Pink Sheet – US FDA Seeks Ways To Prevent Non-Responders From Sinking Tissue-Agnostic Indications

Executive Summary

Agency officials and oncologists debate considerations where a data package overwhelms non-responders in favor of a tissue-agnostic indication.

Sponsors may be able to obtain a tissue-agnostic indication despite failing to show a response in one tumor type as the US Food and Drug Administration intends to remain flexible with its approval requirements.

 

The FDA seems willing to look past a lack of response in one histology, if success is seen in several others among enough patients.

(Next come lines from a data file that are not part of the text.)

/-! ## `loadFramer` -/

@[simp] theorem loadFramer_clk (w : Word) (es : List FrEvent) (df : Four Byte) (s : State) : (loadFramer w es df s).clk = s.clk := rfl
@[simp] theorem loadFramer_dio (w : Word) (es : List FrEvent) (df : Four Byte) (s : State) : (loadFramer w es df s).dio = s.dio := rfl
@[simp] theorem loadFramer_row (w : Word) (es : List FrEvent) (df : Four Byte) (s : State) : (loadFramer w es df s).row = s.row := rfl
@[simp] theorem loadFramer_fcmd (w : Word) (es : List FrEvent) (df : Four Byte) (s : State) : (loadFramer w es df s).fcmd = w := rfl
@[simp] theorem loadFramer_shr (w : Word) (es : List FrEvent) (df : Four Byte) (s : State) : (loadFramer w es df s).shr = (counterStart w df s.shr).2 := rfl
@[simp] theorem loadFramer_df (w : Word) (es : List FrEvent) (df : Four Byte) (s : State) : (loadFramer w es df s).df = df := rfl
@[simp] theorem loadFramer_fq (w : Word) (es : List FrEvent) (df : Four Byte) (s : State) : (loadFramer w es df s).fq = es := rfl
@[simp] theorem loadFramer_fBusy (w : Word) (es : List FrEvent) (df : Four Byte) (s : State) : (loadFramer w es df s).fBusy = true := rfl
@[simp] theorem loadFramer_fDone (w : Word) (es : List FrEvent) (df : Four Byte) (s : State) : (loadFramer w es df s).fDone = s.fDone := rfl
@[simp] theorem loadFramer_fNoted (w : Word) (es : List FrEvent) (df : Four Byte) (s : State) : (loadFramer w es df s).fNoted = false := rfl
@[simp] theorem loadFramer_ctr (w : Word) (es : List FrEvent) (df : Four Byte) (s : State) : (loadFramer w es df s).ctr = (counterStart w df s.shr).1 := rfl
@[simp] theorem loadFramer_krow (w : Word) (es : List FrEvent) (df : Four Byte) (s : State) : (loadFramer w es df s).krow = s.krow := rfl
@[simp] theorem loadFramer_kcols (w : Word) (es : List FrEvent) (df : Four Byte) (s : State) : (loadFramer w es df s).kcols = s.kcols := rfl
@[simp] theorem loadFramer_kst (w : Word) (es : List FrEvent) (df : Four Byte) (s : State) : (loadFramer w es df s).kst = s.kst := rfl
@[simp] theorem loadFramer_kBusy (w : Word) (es : List FrEvent) (df : Four Byte) (s : State) : (loadFramer w es df s).kBusy = s.kBusy := rfl
@[simp] theorem loadFramer_kDone (w : Word) (es : List FrEvent) (df : Four Byte) (s : State) : (loadFramer w es df s).kDone = s.kDone := rfl
@[simp] theorem loadFramer_kNoted (w : Word) (es : List FrEvent) (df : Four Byte) (s : State) : (loadFramer w es df s).kNoted = s.kNoted := rfl
@[simp] theorem loadFramer_key (w : Word) (es : List FrEvent) (df : Four Byte) (s : State) : (loadFramer w es df s).key = s.key := rfl
@[simp] theorem loadFramer_runState (w : Word) (es : List FrEvent) (df : Four Byte) (s : State) : (loadFramer w es df s).runState = s.runState := rfl
@[simp] theorem loadFramer_minutes (w : Word) (es : List FrEvent) (df : Four Byte) (s : State) : (loadFramer w es df s).minutes = s.minutes := rfl
@[simp] theorem loadFramer_seconds (w : Word) (es : List FrEvent) (df : Four Byte) (s : State) : (loadFramer w es df s).seconds = s.seconds := rfl
@[simp] theorem loadFramer_colonPhase (w : Word) (es : List FrEvent) (df : Four Byte) (s : State) : (loadFramer w es df s).colonPhase = s.colonPhase := rfl
@[simp] theorem loadFramer_fg (w : Word) (es : List FrEvent) (df : Four Byte) (s : State) : (loadFramer w es df s).fg = s.fg := rfl
@[simp] theorem loadFramer_handler (w : Word) (es : List FrEvent) (df : Four Byte) (s : State) : (loadFramer w es df s).handler = s.handler := rfl
@[simp] theorem loadFramer_tickEnabled (w : Word) (es : List FrEvent) (df : Four Byte) (s : State) : (loadFramer w es df s).tickEnabled = s.tickEnabled := rfl
@[simp] theorem loadFramer_periphReady (w : Word) (es : List FrEvent) (df : Four Byte) (s : State) : (loadFramer w es df s).periphReady = s.periphReady := rfl
@[simp] theorem loadFramer_trace (w : Word) (es : List FrEvent) (df : Four Byte) (s : State) : (loadFramer w es df s).trace = s.trace ++ [.issue w] := rfl
@[simp] theorem loadFramer_mon (w : Word) (es : List FrEvent) (df : Four Byte) (s : State) : (loadFramer w es df s).mon = s.mon := rfl
@[simp] theorem loadFramer_sink (w : Word) (es : List FrEvent) (df : Four Byte) (s : State) : (loadFramer w es df s).sink = s.sink := rfl
@[simp] theorem loadFramer_dm (w : Word) (es : List FrEvent) (df : Four Byte) (s : State) : (loadFramer w es df s).dm = s.dm := rfl
@[simp] theorem loadFramer_pressed (w : Word) (es : List FrEvent) (df : Four Byte) (s : State) : (loadFramer w es df s).pressed = s.pressed := rfl
@[simp] theorem loadFramer_host (w : Word) (es : List FrEvent) (df : Four Byte) (s : State) : (loadFramer w es df s).host = s.host := rfl
@[simp] theorem loadFramer_program (w : Word) (es : List FrEvent) (df : Four Byte) (s : State) : (loadFramer w es df s).program = s.program := rfl
@[simp] theorem loadFramer_moves (w : Word) (es : List FrEvent) (df : Four Byte) (s : State) : (loadFramer w es df s).moves = s.moves := rfl
@[simp] theorem loadFramer_draws (w : Word) (es : List FrEvent) (df : Four Byte) (s : State) : (loadFramer w es df s).draws = s.draws := rfl

/-! ## `loadScanner` -/

@[simp] theorem loadScanner_clk (s : State) : (loadScanner s).clk = s.clk := rfl
@[simp] theorem loadScanner_dio (s : State) : (loadScanner s).dio = s.dio := rfl
@[simp] theorem loadScanner_row (s : State) : (loadScanner s).row = s.row := rfl
@[simp] theorem loadScanner_fcmd (s : State) : (loadScanner s).fcmd = s.fcmd := rfl
@[simp] theorem loadScanner_shr (s : State) : (loadScanner s).shr = s.shr := rfl
@[simp] theorem loadScanner_df (s : State) : (loadScanner s).df = s.df := rfl
@[simp] theorem loadScanner_fq (s : State) : (loadScanner s).fq = s.fq := rfl
@[simp] theorem loadScanner_fBusy (s : State) : (loadScanner s).fBusy = s.fBusy := rfl
@[simp] theorem loadScanner_fDone (s : State) : (loadScanner s).fDone = s.fDone := rfl
@[simp] theorem loadScanner_fNoted (s : State) : (loadScanner s).fNoted = s.fNoted := rfl
@[simp] theorem loadScanner_ctr (s : State) : (loadScanner s).ctr = s.ctr := rfl
@[simp] theorem loadScanner_krow (s : State) : (loadScanner s).krow = 0 := rfl
@[simp] theorem loadScanner_kcols (s : State) : (loadScanner s).kcols = s.kcols := rfl
@[simp] theorem loadScanner_kst (s : State) : (loadScanner s).kst = .drive := rfl
@[simp] theorem loadScanner_kBusy (s : State) : (loadScanner s).kBusy = true := rfl
@[simp] theorem loadScanner_kDone (s : State) : (loadScanner s).kDone = s.kDone := rfl
@[simp] theorem loadScanner_kNoted (s : State) : (loadScanner s).kNoted = false := rfl
@[simp] theorem loadScanner_key (s : State) : (loadScanner s).key = s.key := rfl
@[simp] theorem loadScanner_runState (s : State) : (loadScanner s).runState = s.runState := rfl
@[simp] theorem loadScanner_minutes (s : State) : (loadScanner s).minutes = s.minutes := rfl
@[simp] theorem loadScanner_seconds (s : State) : (loadScanner s).seconds = s.seconds := rfl
@[simp] theorem loadScanner_colonPhase (s : State) : (loadScanner s).colonPhase = s.colonPhase := rfl
@[simp] theorem loadScanner_fg (s : State) : (loadScanner s).fg = s.fg := rfl
@[simp] theorem loadScanner_handler (s : State) : (loadScanner s).handler = s.handler := rfl
@[simp] theorem loadScanner_tickEnabled (s : State) : (loadScanner s).tickEnabled = s.tickEnabled := rfl
@[simp] theorem loadScanner_periphReady (s : State) : (loadScanner s).periphReady = s.periphReady := rfl
@[simp] theorem loadScanner_trace (s : State) : (loadScanner s).trace = s.trace ++ [.issue scanWord] := rfl
@[simp] theorem loadScanner_mon (s : State) : (loadScanner s).mon = s.mon := rfl
@[simp] theorem loadScanner_sink (s : State) : (loadScanner s).sink = s.sink := rfl
@[simp] theorem loadScanner_dm (s : State) : (loadScanner s).dm = s.dm := rfl
@[simp] theorem loadScanner_pressed (s : State) : (loadScanner s).pressed = s.pressed := rfl
@[simp] theorem loadScanner_host (s : State) : (loadScanner s).host = s.host := rfl
@[simp] theorem loadScanner_program (s : State) : (loadScanner s).program = s.program := rfl
@[simp] theorem loadScanner_moves (s : State) : (loadScanner s).moves = s.moves := rfl
@[simp] theorem loadScanner_draws (s : State) : (loadScanner s).draws = s.draws := rfl

/-! ## `sinkRefuse` -/

@[simp] theorem sinkRefuse_clk (s : State) : (sinkRefuse s).clk = s.clk := rfl
@[simp] theorem sinkRefuse_dio (s : State) : (sinkRefuse s).dio = s.dio := rfl
@[simp] theorem sinkRefuse_row (s : State) : (sinkRefuse s).row = s.row := rfl
@[simp] theorem sinkRefuse_fcmd (s : State) : (sinkRefuse s).fcmd = s.fcmd := rfl
@[simp] theorem sinkRefuse_shr (s : State) : (sinkRefuse s).shr = s.shr := rfl
@[simp] theorem sinkRefuse_df (s : State) : (sinkRefuse s).df = s.df := rfl
@[simp] theorem sinkRefuse_fq (s : State) : (sinkRefuse s).fq = s.fq := rfl
@[simp] theorem sinkRefuse_fBusy (s : State) : (sinkRefuse s).fBusy = s.fBusy := rfl
@[simp] theorem sinkRefuse_fDone (s : State) : (sinkRefuse s).fDone = s.fDone := rfl
@[simp] theorem sinkRefuse_fNoted (s : State) : (sinkRefuse s).fNoted = s.fNoted := rfl
@[simp] theorem sinkRefuse_ctr (s : State) : (sinkRefuse s).ctr = s.ctr := rfl
@[simp] theorem sinkRefuse_krow (s : State) : (sinkRefuse s).krow = s.krow := rfl
@[simp] theorem sinkRefuse_kcols (s : State) : (sinkRefuse s).kcols = s.kcols := rfl
@[simp] theorem sinkRefuse_kst (s : State) : (sinkRefuse s).kst = s.kst := rfl
@[simp] theorem sinkRefuse_kBusy (s : State) : (sinkRefuse s).kBusy = s.kBusy := rfl
@[simp] theorem sinkRefuse_kDone (s : State) : (sinkRefuse s).kDone = s.kDone := rfl
@[simp] theorem sinkRefuse_kNoted (s : State) : (sinkRefuse s).kNoted = s.kNoted := rfl
@[simp] theorem sinkRefuse_key (s : State) : (sinkRefuse s).key = s.key := rfl
@[simp] theorem sinkRefuse_runState (s : State) : (sinkRefuse s).runState = s.runState := rfl
@[simp] theorem sinkRefuse_minutes (s : State) : (sinkRefuse s).minutes = s.minutes := rfl
@[simp] theorem sinkRefuse_seconds (s : State) : (sinkRefuse s).seconds = s.seconds := rfl
@[simp] theorem sinkRefuse_colonPhase (s : State) : (sinkRefuse s).colonPhase = s.colonPhase := rfl
@[simp] theorem sinkRefuse_fg (s : State) : (sinkRefuse s).fg = s.fg := rfl
@[simp] theorem sinkRefuse_handler (s : State) : (sinkRefuse s).handler = s.handler := rfl
@[simp] theorem sinkRefuse_tickEnabled (s : State) : (sinkRefuse s).tickEnabled = s.tickEnabled := rfl
@[simp] theorem sinkRefuse_periphReady (s : State) : (sinkRefuse s).periphReady = s.periphReady := rfl
@[simp] theorem sinkRefuse_trace (s : State) : (sinkRefuse s).trace = s.trace := rfl
@[simp] theorem sinkRefuse_mon (s : State) : (sinkRefuse s).mon = s.mon := rfl
@[simp] theorem sinkRefuse_sink (s : State) : (sinkRefuse s).sink = { s.sink with refused := true } := rfl
@[simp] theorem sinkRefuse_dm (s : State) : (sinkRefuse s).dm = s.dm := rfl
@[simp] theorem sinkRefuse_pressed (s : State) : (sinkRefuse s).pressed = s.pressed := rfl
@[simp] theorem sinkRefuse_host (s : State) : (sinkRefuse s).host = s.host := rfl
@[simp] theorem sinkRefuse_program (s : State) : (sinkRefuse s).program = s.program := rfl
@[simp] theorem sinkRefuse_moves (s : State) : (sinkRefuse s).moves = s.moves := rfl
@[simp] theorem sinkRefuse_draws (s : State) : (sinkRefuse s).draws = s.draws := rfl

/-! ## `endTick` -/

@[simp] theorem endTick_clk (s : State) : (endTick s).clk = s.clk := rfl
@[simp] theorem endTick_dio (s : State) : (endTick s).dio = s.dio := rfl
@[simp] theorem endTick_row (s : State) : (endTick s).row = s.row := rfl
@[simp] theorem endTick_fcmd (s : State) : (endTick s).fcmd = s.fcmd := rfl
@[simp] theorem endTick_shr (s : State) : (endTick s).shr = s.shr := rfl
@[simp] theorem endTick_df (s : State) : (endTick s).df = s.df := rfl
@[simp] theorem endTick_fq (s : State) : (endTick s).fq = s.fq := rfl
@[simp] theorem endTick_fBusy (s : State) : (endTick s).fBusy = s.fBusy := rfl
@[simp] theorem endTick_fDone (s : State) : (endTick s).fDone = s.fDone := rfl
@[simp] theorem endTick_fNoted (s : State) : (endTick s).fNoted = s.fNoted := rfl
@[simp] theorem endTick_ctr (s : State) : (endTick s).ctr = s.ctr := rfl
@[simp] theorem endTick_krow (s : State) : (endTick s).krow = s.krow := rfl
@[simp] theorem endTick_kcols (s : State) : (endTick s).kcols = s.kcols := rfl
@[simp] theorem endTick_kst (s : State) : (endTick s).kst = s.kst := rfl
@[simp] theorem endTick_kBusy (s : State) : (endTick s).kBusy = s.kBusy := rfl
@[simp] theorem endTick_kDone (s : State) : (endTick s).kDone = s.kDone := rfl
@[simp] theorem endTick_kNoted (s : State) : (endTick s).kNoted = s.kNoted := rfl
@[simp] theorem endTick_key (s : State) : (endTick s).key = s.key := rfl
@[simp] theorem endTick_runState (s : State) : (endTick s).runState = s.runState := rfl
@[simp] theorem endTick_minutes (s : State) : (endTick s).minutes = s.minutes := rfl
@[simp] theorem endTick_seconds (s : State) : (endTick s).seconds = s.seconds := rfl
@[simp] theorem endTick_colonPhase (s : State) : (endTick s).colonPhase = s.colonPhase := rfl
@[simp] theorem endTick_fg (s : State) : (endTick s).fg = s.fg := rfl
@[simp] theorem endTick_handler (s : State) : (endTick s).handler = .idle := rfl
@[simp] theorem endTick_tickEnabled (s : State) : (endTick s).tickEnabled = s.tickEnabled := rfl
@[simp] theorem endTick_periphReady (s : State) : (endTick s).periphReady = s.periphReady := rfl
@[simp] theorem endTick_trace (s : State) : (endTick s).trace = s.trace := rfl
@[simp] theorem endTick_mon (s : State) : (endTick s).mon = s.mon := rfl
@[simp] theorem endTick_sink (s : State) : (endTick s).sink = s.sink := rfl
@[simp] theorem endTick_dm (s : State) : (endTick s).dm = s.dm := rfl
@[simp] theorem endTick_pressed (s : State) : (endTick s).pressed = s.pressed := rfl
@[simp] theorem endTick_host (s : State) : (endTick s).host = s.host := rfl
@[simp] theorem endTick_program (s : State) : (endTick s).program = s.program := rfl
@[simp] theorem endTick_moves (s : State) : (endTick s).moves = s.moves := rfl
@[simp] theorem endTick_draws (s : State) : (endTick s).draws = s.draws := rfl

Tatiana Prowell, scientific lead for breast cancer in the FDA’s Office of Hematology and Oncology Products, as well as assistant professor of oncology in the Johns Hopkins Breast Cancer Program, said the agency many be willing to retain non-responding subgroups in the indication under certain circumstances.

 

“It gets to this issue of how big is the denominator. What’s your fraction look like,” Prowell said during a workshop on development of tissue-agnostic, biomarker-based indications sponsored by the FDA, Friends of Cancer Research and American Society of Clinical Oncology.

 

“I think if you have a histology where you don’t see responses with a limited number of patients in that subgroup, but you have a large number of histologies represented, it gives you greater confidence that maybe we don’t want to carve that out and have that as a limitation of use for example, or include language in the label suggesting that those patients don’t benefit, recognizing that that has real implications for access and reimbursement,” Prowell added.

 

The goal of the workshop, which solicited opinions from oncologists, regulators, patient advocates and others, was in part to gather input on the FDA’s approaches to reviewing applications for products seeking tissue-agnostic indications.

 

Indeed, some cancer treatments expected to be tissue-agnostic have run into problems with efficacy not equal across tumor location. Roche found during a trial that its BRAF inhibitor Zelboraf (vemurafenib) that tumor histology was important in determining the response in BRAF V600-mutated cancers. (Also see “Tissue-Agnostic Approach To Cancer Drug Development Takes A Hit” – Pink Sheet, 14 Sep, 2015.) A study of Puma Biotechnology Inc.’s pan-HER inhibitor neratinib also found efficacy only in some kinds of cancer with HER2-activating mutations. (Also see “Puma’s Neratinib SUMMIT Study Shows Potential & Pitfalls Of Precision Medicine” – Pink Sheet, 2 Apr, 2017.)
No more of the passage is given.